◆ **Problem details**: If a line in the listing includes the word "fuel", copy it out.

───── Records ─────

theorem State.load_frame {W : Nat} {s₀ s : State} (hs : Frame W s₀ s) (h : Nat) (copy : Option TableCopy) (runs : List FullRun) (hW : within 45011225837250 W) :
    Frame W s₀ (State.load s h copy runs) := by
  unfold State.load
  try dsimp only
  repeat' with_reducible (first | assumption | apply frameRes_next | apply frameOpt_none | apply frameOpt_some | apply State.forEach_frame | apply State.when_frame | apply foldl_frame | apply foldl_fst_frame | apply foldl_snd_frame | intro _ | split | apply State.loadBegin_frame | apply State.loadCopy_frame | apply State.loadCalibrated_frame | apply frameOpt_get (by assumption) | dsimp only)
  all_goals first | assumption | exact within_trans hW (within_of (by decide)) | exact within_group hW .linkRegs (by decide) rfl | exact within_group hW .memRegs (by decide) rfl | exact within_group hW .cchRegs (by decide) rfl | exact within_group hW .srvRegs (by decide) rfl | exact within_group hW .spnRegs (by decide) rfl | exact within_group hW .motRegs (by decide) rfl | exact within_group hW .rchRegs (by decide) rfl | exact within_group hW .recRegs (by decide) rfl | exact within_group hW .calRegs (by decide) rfl

theorem execLoad_frame {W : Nat} {s₀ s : State} (hs : Frame W s₀ s) (h : Nat) (copy : Option TableCopy) (runs : List FullRun) (hW : within 45011225837250 W) :
    FrameRes W s₀ (execLoad h copy runs s) := by
  unfold execLoad
  try dsimp only
  repeat' with_reducible (first | assumption | apply frameRes_next | apply frameOpt_none | apply frameOpt_some | apply State.forEach_frame | apply State.when_frame | apply foldl_frame | apply foldl_fst_frame | apply foldl_snd_frame | intro _ | split | apply State.load_frame | apply frameOpt_get (by assumption) | dsimp only)
  all_goals first | assumption | exact within_trans hW (within_of (by decide)) | exact within_group hW .linkRegs (by decide) rfl | exact within_group hW .memRegs (by decide) rfl | exact within_group hW .cchRegs (by decide) rfl | exact within_group hW .srvRegs (by decide) rfl | exact within_group hW .spnRegs (by decide) rfl | exact within_group hW .motRegs (by decide) rfl | exact within_group hW .rchRegs (by decide) rfl | exact within_group hW .recRegs (by decide) rfl | exact within_group hW .calRegs (by decide) rfl

theorem execLLoad_frame {W : Nat} {s₀ s : State} (hs : Frame W s₀ s) (h : Nat) (copy : Option TableCopy) (runs : List FullRun) (hW : within 45011225837250 W) :
    FrameRes W s₀ (execLLoad h copy runs s) := by
  unfold execLLoad
  try dsimp only
  repeat' with_reducible (first | assumption | apply frameRes_next | apply frameOpt_none | apply frameOpt_some | apply State.forEach_frame | apply State.when_frame | apply foldl_frame | apply foldl_fst_frame | apply foldl_snd_frame | intro _ | split | apply State.load_frame | apply frameOpt_get (by assumption) | dsimp only)
  all_goals first | assumption | exact within_trans hW (within_of (by decide)) | exact within_group hW .linkRegs (by decide) rfl | exact within_group hW .memRegs (by decide) rfl | exact within_group hW .cchRegs (by decide) rfl | exact within_group hW .srvRegs (by decide) rfl | exact within_group hW .spnRegs (by decide) rfl | exact within_group hW .motRegs (by decide) rfl | exact within_group hW .rchRegs (by decide) rfl | exact within_group hW .recRegs (by decide) rfl | exact within_group hW .calRegs (by decide) rfl

theorem execInfoZoneSearchTimeout_frame {W : Nat} {s₀ s : State} (hs : Frame W s₀ s) (st : Fin 8) (side : Fin 2) (hW : within 45011225837250 W) :
    FrameRes W s₀ (execInfoZoneSearchTimeout st side s) := by
  unfold execInfoZoneSearchTimeout
  try dsimp only
  repeat' with_reducible (first | assumption | apply frameRes_next | apply frameOpt_none | apply frameOpt_some | apply State.forEach_frame | apply State.when_frame | apply foldl_frame | apply foldl_fst_frame | apply foldl_snd_frame | intro _ | split | apply State.modStation_frame | apply State.tablesRead_frame | apply frameOpt_get (by assumption) | dsimp only)
  all_goals first | assumption | exact within_trans hW (within_of (by decide)) | exact within_group hW .linkRegs (by decide) rfl | exact within_group hW .memRegs (by decide) rfl | exact within_group hW .cchRegs (by decide) rfl | exact within_group hW .srvRegs (by decide) rfl | exact within_group hW .spnRegs (by decide) rfl | exact within_group hW .motRegs (by decide) rfl | exact within_group hW .rchRegs (by decide) rfl | exact within_group hW .recRegs (by decide) rfl | exact within_group hW .calRegs (by decide) rfl
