theorem State.enumerate_frame {W : Nat} {s₀ s : State} (hs : Frame W s₀ s) (fuel : Nat) (r : EnumRun) (hW : within 52785349427202 W := by first | assumption | exact within_trans (by assumption) (within_of (by decide))) : Frame W s₀ (State.enumerate fuel s r) := by
  induction fuel generalizing s r with
  | zero => exact State.enumEnd_frame hs _
  | succ fuel ih =>
    unfold State.enumerate
    split
    · exact State.enumEnd_frame hs _
    · extract_lets q lo skip
      have hk : ∀ t x, Frame W s₀ t → Frame W s₀ (skip t x) := by
        intro t x ht
        dsimp only [skip]
        split
        · exact State.enumEnd_frame ht _
        · exact ih (State.closeRange_frame ht _ _ _) _
      clear_value skip
      split
      · exact hk _ _ hs
      · split
        · exact hk _ _ (State.idShort_frame hs _ _)
        · split
          · exact hk _ _ (State.modPort_frame (State.assign_frame hs _) _ _)
          · exact Frame.set_mbl (State.assign_frame hs _) _ (within_trans hW (within_of (by decide)))

theorem State.enumPort_frame {W : Nat} {s₀ s : State} (hs : Frame W s₀ s) (q n : Nat) (hW : within 52785349427202 W) :
    Frame W s₀ (State.enumPort s q n) := by
  unfold State.enumPort
  try dsimp only
  repeat' with_reducible (first | assumption | apply frameRes_next | apply frameOpt_none | apply frameOpt_some | apply State.forEach_frame | apply State.when_frame | apply foldl_frame | apply foldl_fst_frame | apply foldl_snd_frame | intro _ | split | apply State.modPort_frame | apply State.enumerate_frame | apply frameOpt_get (by assumption) | dsimp only)
  all_goals first | assumption | exact within_trans hW (within_of (by decide)) | exact within_group hW .linkRegs (by decide) rfl | exact within_group hW .mblRegs (by decide) rfl

theorem execEnumeration_frame {W : Nat} {s₀ s : State} (hs : Frame W s₀ s) (port : Option (Fin 5)) (n : Nat) (hW : within 52785349427202 W) :
    FrameRes W s₀ (execEnumeration port n s) := by
  unfold execEnumeration
  try dsimp only
  repeat' with_reducible (first | assumption | apply frameRes_next | apply frameOpt_none | apply frameOpt_some | apply State.forEach_frame | apply State.when_frame | apply foldl_frame | apply foldl_fst_frame | apply foldl_snd_frame | intro _ | split | apply State.put_frame | apply State.enumerate_frame | apply State.enumPort_frame | apply frameOpt_get (by assumption) | dsimp only)
  all_goals first | assumption | exact within_trans hW (within_of (by decide)) | exact within_group hW .linkRegs (by decide) rfl | exact within_group hW .mblRegs (by decide) rfl

theorem execEnumAssign_frame {W : Nat} {s₀ s : State} (hs : Frame W s₀ s) (hW : within 52785349427202 W) :
    FrameRes W s₀ (execEnumAssign s) := by
  unfold execEnumAssign
  try dsimp only
  repeat' with_reducible (first | assumption | apply frameRes_next | apply frameOpt_none | apply frameOpt_some | apply State.forEach_frame | apply State.when_frame | apply foldl_frame | apply foldl_fst_frame | apply foldl_snd_frame | intro _ | split | apply State.takeFirst_frame (by assumption) | apply State.put_frame | apply State.enumerate_frame | apply frameOpt_get (by assumption) | apply Frame.set_mbl | dsimp only)
  all_goals first | assumption | exact within_trans hW (within_of (by decide)) | exact within_group hW .linkRegs (by decide) rfl | exact within_group hW .mblRegs (by decide) rfl

theorem execEnumReport_frame {W : Nat} {s₀ s : State} (hs : Frame W s₀ s) (hW : within 52785349427202 W) :
    FrameRes W s₀ (execEnumReport s) := by
  unfold execEnumReport
  try dsimp only
  repeat' with_reducible (first | assumption | apply frameRes_next | apply frameOpt_none | apply frameOpt_some | apply State.forEach_frame | apply State.when_frame | apply foldl_frame | apply foldl_fst_frame | apply foldl_snd_frame | intro _ | split | apply State.takeFirst_frame (by assumption) | apply State.enumerate_frame | apply State.modPort_frame | apply State.count_frame | apply State.enumEnd_frame | apply State.closeRange_frame | apply State.reserve_frame | apply frameOpt_get (by assumption) | apply Frame.set_mbl | dsimp only)
  all_goals first | assumption | exact within_trans hW (within_of (by decide)) | exact within_group hW .linkRegs (by decide) rfl | exact within_group hW .mblRegs (by decide) rfl

theorem execHeartbeatSend_frame {W : Nat} {s₀ s : State} (hs : Frame W s₀ s) (hW : within 52776759492610 W) :
    FrameRes W s₀ (execHeartbeatSend s) := by
  unfold execHeartbeatSend
  try dsimp only
  repeat' with_reducible (first | assumption | apply frameRes_next | apply frameOpt_none | apply frameOpt_some | apply State.forEach_frame | apply State.when_frame | apply foldl_frame | apply foldl_fst_frame | apply foldl_snd_frame | intro _ | split | apply State.sendOn_frame | apply State.modPort_frame | apply frameOpt_get (by assumption) | dsimp only)
  all_goals first | assumption | exact within_trans hW (within_of (by decide)) | exact within_group hW .linkRegs (by decide) rfl | exact within_group hW .mblRegs (by decide) rfl

theorem execHeartbeat_frame {W : Nat} {s₀ s : State} (hs : Frame W s₀ s) (hW : within 17593360482304 W) :
    FrameRes W s₀ (execHeartbeat s) := by
  unfold execHeartbeat
  try dsimp only
  repeat' with_reducible (first | assumption | apply frameRes_next | apply frameOpt_none | apply frameOpt_some | apply State.forEach_frame | apply State.when_frame | apply foldl_frame | apply foldl_fst_frame | apply foldl_snd_frame | intro _ | split | apply State.takeFirst_frame (by assumption) | apply State.modPort_frame | apply State.checkLevel_frame | apply frameOpt_get (by assumption) | dsimp only)
  all_goals first | assumption | exact within_trans hW (within_of (by decide)) | exact within_group hW .mblRegs (by decide) rfl

theorem execHeartbeatLoss_frame {W : Nat} {s₀ s : State} (hs : Frame W s₀ s) (q : Fin 5) (hW : within 17593360482304 W) :
    FrameRes W s₀ (execHeartbeatLoss q s) := by
  unfold execHeartbeatLoss
  try dsimp only
  repeat' with_reducible (first | assumption | apply frameRes_next | apply frameOpt_none | apply frameOpt_some | apply State.forEach_frame | apply State.when_frame | apply foldl_frame | apply foldl_fst_frame | apply foldl_snd_frame | intro _ | split | apply State.fence_frame | apply State.post_frame | apply frameOpt_get (by assumption) | dsimp only)
  all_goals first | assumption | exact within_trans hW (within_of (by decide)) | exact within_group hW .mblRegs (by decide) rfl

theorem execFenceClr_frame {W : Nat} {s₀ s : State} (hs : Frame W s₀ s) (q : Fin 5) (hW : within 52785349427202 W) :
    FrameRes W s₀ (execFenceClr q s) := by
  unfold execFenceClr
  try dsimp only
  repeat' with_reducible (first | assumption | apply frameRes_next | apply frameOpt_none | apply frameOpt_some | apply State.forEach_frame | apply State.when_frame | apply foldl_frame | apply foldl_fst_frame | apply foldl_snd_frame | intro _ | split | apply State.put_frame | apply State.modPort_frame | apply State.enumPort_frame | apply State.count_frame | apply frameOpt_get (by assumption) | dsimp only)
  all_goals first | assumption | exact within_trans hW (within_of (by decide)) | exact within_group hW .linkRegs (by decide) rfl | exact within_group hW .mblRegs (by decide) rfl

end Sys2Proof.Machine
end

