-- ==== Sys2Proof/Laws/FrameSlots.lean ====
section
/-!
SUPPORT. What the operations and commands of Machine/Slots.lean leave as it was: all parts outside a mask.
-/
set_option Elab.async false
set_option linter.all false
namespace Sys2Proof.Machine
set_option maxRecDepth 2000

theorem State.toSlot_frame {W : Nat} {s₀ s : State} (hs : Frame W s₀ s) (k v : Nat) (hW : within 65536 W) :
    Frame W s₀ (State.toSlot s k v) := by
  unfold State.toSlot
  try dsimp only
  repeat' with_reducible (first | assumption | apply frameRes_next | apply frameOpt_none | apply frameOpt_some | apply State.forEach_frame | apply State.when_frame | apply foldl_frame | apply foldl_fst_frame | apply foldl_snd_frame | intro _ | split | apply State.put_frame | apply State.setFlag_frame | apply frameOpt_get (by assumption) | dsimp only)
  all_goals first | assumption | exact within_trans hW (within_of (by decide)) | exact within_group hW .hpcRegs (by decide) rfl

theorem State.setPresent_frame {W : Nat} {s₀ s : State} (hs : Frame W s₀ s) (k : Nat) (on : Bool) (hW : within 65536 W) :
    Frame W s₀ (State.setPresent s k on) := by
  unfold State.setPresent
  try dsimp only
  repeat' with_reducible (first | assumption | apply frameRes_next | apply frameOpt_none | apply frameOpt_some | apply State.forEach_frame | apply State.when_frame | apply foldl_frame | apply foldl_fst_frame | apply foldl_snd_frame | intro _ | split | apply State.setFlag_frame | apply State.put_frame | apply frameOpt_get (by assumption) | dsimp only)
  all_goals first | assumption | exact within_trans hW (within_of (by decide)) | exact within_group hW .hpcRegs (by decide) rfl

theorem State.powerUp_frame {W : Nat} {s₀ s : State} (hs : Frame W s₀ s) (k : Nat) (hW : within 65536 W) :
    Frame W s₀ (State.powerUp s k) := by
  unfold State.powerUp
  try dsimp only
  repeat' with_reducible (first | assumption | apply frameRes_next | apply frameOpt_none | apply frameOpt_some | apply State.forEach_frame | apply State.when_frame | apply foldl_frame | apply foldl_fst_frame | apply foldl_snd_frame | intro _ | split | apply State.toSlot_frame | apply State.put_frame | apply frameOpt_get (by assumption) | dsimp only)
  all_goals first | assumption | exact within_trans hW (within_of (by decide)) | exact within_group hW .hpcRegs (by decide) rfl

theorem State.darken_frame {W : Nat} {s₀ s : State} (hs : Frame W s₀ s) (st : Nat) (hW : within 534790544896 W) :
    Frame W s₀ (State.darken s st) := by
  unfold State.darken
  try dsimp only
  repeat' with_reducible (first | assumption | apply frameRes_next | apply frameOpt_none | apply frameOpt_some | apply State.forEach_frame | apply State.when_frame | apply foldl_frame | apply foldl_fst_frame | apply foldl_snd_frame | intro _ | split | apply State.holdLanes_frame | apply State.setMode_frame | apply State.put_frame | apply State.setPickup_frame | apply State.setLp_frame | apply State.setMotor_frame | apply State.showMotor_frame | apply State.spnEnter_frame | apply State.setSpindle_frame | apply frameOpt_get (by assumption) | dsimp only)
  all_goals first | assumption | exact within_trans hW (within_of (by decide)) | exact within_group hW .srvRegs (by decide) rfl | exact within_group hW .spnRegs (by decide) rfl | exact within_group hW .motRegs (by decide) rfl | exact within_group hW .rchRegs (by decide) rfl

theorem State.emptyQueue_frame {W : Nat} {s₀ s : State} (hs : Frame W s₀ s) (st : Nat) (hW : within 45011225837250 W) :
    Frame W s₀ (State.emptyQueue s st) := by
  unfold State.emptyQueue
  try dsimp only
  repeat' with_reducible (first | assumption | apply frameRes_next | apply frameOpt_none | apply frameOpt_some | apply State.forEach_frame | apply State.when_frame | apply foldl_frame | apply foldl_fst_frame | apply foldl_snd_frame | intro _ | split | apply State.abortCal_frame | apply State.stopAny_frame | apply frameOpt_get (by assumption) | dsimp only)
  all_goals first | assumption | exact within_trans hW (within_of (by decide)) | exact within_group hW .linkRegs (by decide) rfl | exact within_group hW .memRegs (by decide) rfl | exact within_group hW .cchRegs (by decide) rfl | exact within_group hW .srvRegs (by decide) rfl | exact within_group hW .spnRegs (by decide) rfl | exact within_group hW .motRegs (by decide) rfl | exact within_group hW .rchRegs (by decide) rfl | exact within_group hW .recRegs (by decide) rfl | exact within_group hW .calRegs (by decide) rfl

theorem State.forgetStation_frame {W : Nat} {s₀ s : State} (hs : Frame W s₀ s) (st : Nat) (hW : within 11046219968640 W) :
    Frame W s₀ (State.forgetStation s st) := by
  unfold State.forgetStation
  try dsimp only
  repeat' with_reducible (first | assumption | apply frameRes_next | apply frameOpt_none | apply frameOpt_some | apply State.forEach_frame | apply State.when_frame | apply foldl_frame | apply foldl_fst_frame | apply foldl_snd_frame | intro _ | split | apply State.freeEntry_frame | apply State.put_frame | apply State.forgetDisc_frame | apply State.showCal_frame | apply State.setStation_frame | apply frameOpt_get (by assumption) | apply Frame.set_rings_cipher_recording_fw_calib | dsimp only)
  all_goals first | assumption | exact within_trans hW (within_of (by decide)) | exact within_group hW .cchRegs (by decide) rfl | exact within_group hW .rchRegs (by decide) rfl | exact within_group hW .recRegs (by decide) rfl | exact within_group hW .calRegs (by decide) rfl | exact within_group hW .sysRegs (by decide) rfl

theorem State.stationGone_frame {W : Nat} {s₀ s : State} (hs : Frame W s₀ s) (st cause : Nat) (hW : within 47278968831682 W) :
    Frame W s₀ (State.stationGone s st cause) := by
  unfold State.stationGone
  try dsimp only
  repeat' with_reducible (first | assumption | apply frameRes_next | apply frameOpt_none | apply frameOpt_some | apply State.forEach_frame | apply State.when_frame | apply foldl_frame | apply foldl_fst_frame | apply foldl_snd_frame | intro _ | split | apply State.emptyQueue_frame | apply State.breakRun_frame | apply State.darken_frame | apply State.forgetStation_frame | apply State.post_frame | apply frameOpt_get (by assumption) | dsimp only)
  all_goals first | assumption | exact within_trans hW (within_of (by decide)) | exact within_group hW .linkRegs (by decide) rfl | exact within_group hW .memRegs (by decide) rfl | exact within_group hW .cchRegs (by decide) rfl | exact within_group hW .srvRegs (by decide) rfl | exact within_group hW .spnRegs (by decide) rfl | exact within_group hW .motRegs (by decide) rfl | exact within_group hW .rchRegs (by decide) rfl | exact within_group hW .recRegs (by decide) rfl | exact within_group hW .calRegs (by decide) rfl | exact within_group hW .sysRegs (by decide) rfl

theorem State.slotLoss_frame {W : Nat} {s₀ s : State} (hs : Frame W s₀ s) (k old cause : Nat) (hW : within 64871154908866 W) :
    Frame W s₀ (State.slotLoss s k old cause) := by
  unfold State.slotLoss
  try dsimp only
  repeat' with_reducible (first | assumption | apply frameRes_next | apply frameOpt_none | apply frameOpt_some | apply State.forEach_frame | apply State.when_frame | apply foldl_frame | apply foldl_fst_frame | apply foldl_snd_frame | intro _ | split | apply State.portDown_frame | apply State.darken_frame | apply State.setStation_frame | apply State.stationGone_frame | apply frameOpt_get (by assumption) | dsimp only)
  all_goals first | assumption | exact within_trans hW (within_of (by decide)) | exact within_group hW .linkRegs (by decide) rfl | exact within_group hW .memRegs (by decide) rfl | exact within_group hW .cchRegs (by decide) rfl | exact within_group hW .srvRegs (by decide) rfl | exact within_group hW .spnRegs (by decide) rfl | exact within_group hW .motRegs (by decide) rfl | exact within_group hW .rchRegs (by decide) rfl | exact within_group hW .recRegs (by decide) rfl | exact within_group hW .calRegs (by decide) rfl | exact within_group hW .mblRegs (by decide) rfl | exact within_group hW .sysRegs (by decide) rfl

theorem State.drainStep_frame {W : Nat} {s₀ s : State} (hs : Frame W s₀ s) (k : Nat) (hW : within 64871154974402 W) :
    Frame W s₀ (State.drainStep s k) := by
  unfold State.drainStep
  try dsimp only
  repeat' with_reducible (first | assumption | apply frameRes_next | apply frameOpt_none | apply frameOpt_some | apply State.forEach_frame | apply State.when_frame | apply foldl_frame | apply foldl_fst_frame | apply foldl_snd_frame | intro _ | split | apply State.toSlot_frame | apply State.portDown_frame | apply State.post_frame | apply State.closePartials_frame | apply State.discAway_frame | apply State.restStation_frame | apply State.stationGone_frame | apply frameOpt_get (by assumption) | dsimp only)
  all_goals first | assumption | exact within_trans hW (within_of (by decide)) | exact within_group hW .linkRegs (by decide) rfl | exact within_group hW .memRegs (by decide) rfl | exact within_group hW .cchRegs (by decide) rfl | exact within_group hW .srvRegs (by decide) rfl | exact within_group hW .spnRegs (by decide) rfl | exact within_group hW .motRegs (by decide) rfl | exact within_group hW .rchRegs (by decide) rfl | exact within_group hW .recRegs (by decide) rfl | exact within_group hW .calRegs (by decide) rfl | exact within_group hW .mblRegs (by decide) rfl | exact within_group hW .hpcRegs (by decide) rfl | exact within_group hW .sysRegs (by decide) rfl

theorem State.startDrain_frame {W : Nat} {s₀ s : State} (hs : Frame W s₀ s) (k : Nat) (hW : within 64871154974402 W) :
    Frame W s₀ (State.startDrain s k) := by
  unfold State.startDrain
  try dsimp only
  repeat' with_reducible (first | assumption | apply frameRes_next | apply frameOpt_none | apply frameOpt_some | apply State.forEach_frame | apply State.when_frame | apply foldl_frame | apply foldl_fst_frame | apply foldl_snd_frame | intro _ | split | apply State.toSlot_frame | apply State.modStation_frame | apply State.drainStep_frame | apply frameOpt_get (by assumption) | dsimp only)
  all_goals first | assumption | exact within_trans hW (within_of (by decide)) | exact within_group hW .linkRegs (by decide) rfl | exact within_group hW .memRegs (by decide) rfl | exact within_group hW .cchRegs (by decide) rfl | exact within_group hW .srvRegs (by decide) rfl | exact within_group hW .spnRegs (by decide) rfl | exact within_group hW .motRegs (by decide) rfl | exact within_group hW .rchRegs (by decide) rfl | exact within_group hW .recRegs (by decide) rfl | exact within_group hW .calRegs (by decide) rfl | exact within_group hW .mblRegs (by decide) rfl | exact within_group hW .hpcRegs (by decide) rfl | exact within_group hW .sysRegs (by decide) rfl

theorem execSlotDrainDone_frame {W : Nat} {s₀ s : State} (hs : Frame W s₀ s) (k : Fin 12) (hW : within 64871154974402 W) :
    FrameRes W s₀ (execSlotDrainDone k s) := by
  unfold execSlotDrainDone
  try dsimp only
  repeat' with_reducible (first | assumption | apply frameRes_next | apply frameOpt_none | apply frameOpt_some | apply State.forEach_frame | apply State.when_frame | apply foldl_frame | apply foldl_fst_frame | apply foldl_snd_frame | intro _ | split | apply State.drainStep_frame | apply frameOpt_get (by assumption) | dsimp only)
  all_goals first | assumption | exact within_trans hW (within_of (by decide)) | exact within_group hW .linkRegs (by decide) rfl | exact within_group hW .memRegs (by decide) rfl | exact within_group hW .cchRegs (by decide) rfl | exact within_group hW .srvRegs (by decide) rfl | exact within_group hW .spnRegs (by decide) rfl | exact within_group hW .motRegs (by decide) rfl | exact within_group hW .rchRegs (by decide) rfl | exact within_group hW .recRegs (by decide) rfl | exact within_group hW .calRegs (by decide) rfl | exact within_group hW .mblRegs (by decide) rfl | exact within_group hW .hpcRegs (by decide) rfl | exact within_group hW .sysRegs (by decide) rfl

─────

◆ **Result below**:
theorem State.enumerate_frame {W : Nat} {s₀ s : State} (hs : Frame W s₀ s) (fuel : Nat) (r : EnumRun) (hW : within 52785349427202 W := by first | assumption | exact within_trans (by assumption) (within_of (by decide))) : Frame W s₀ (State.enumerate fuel s r) := by
  induction fuel generalizing s r with
  | succ fuel ih =>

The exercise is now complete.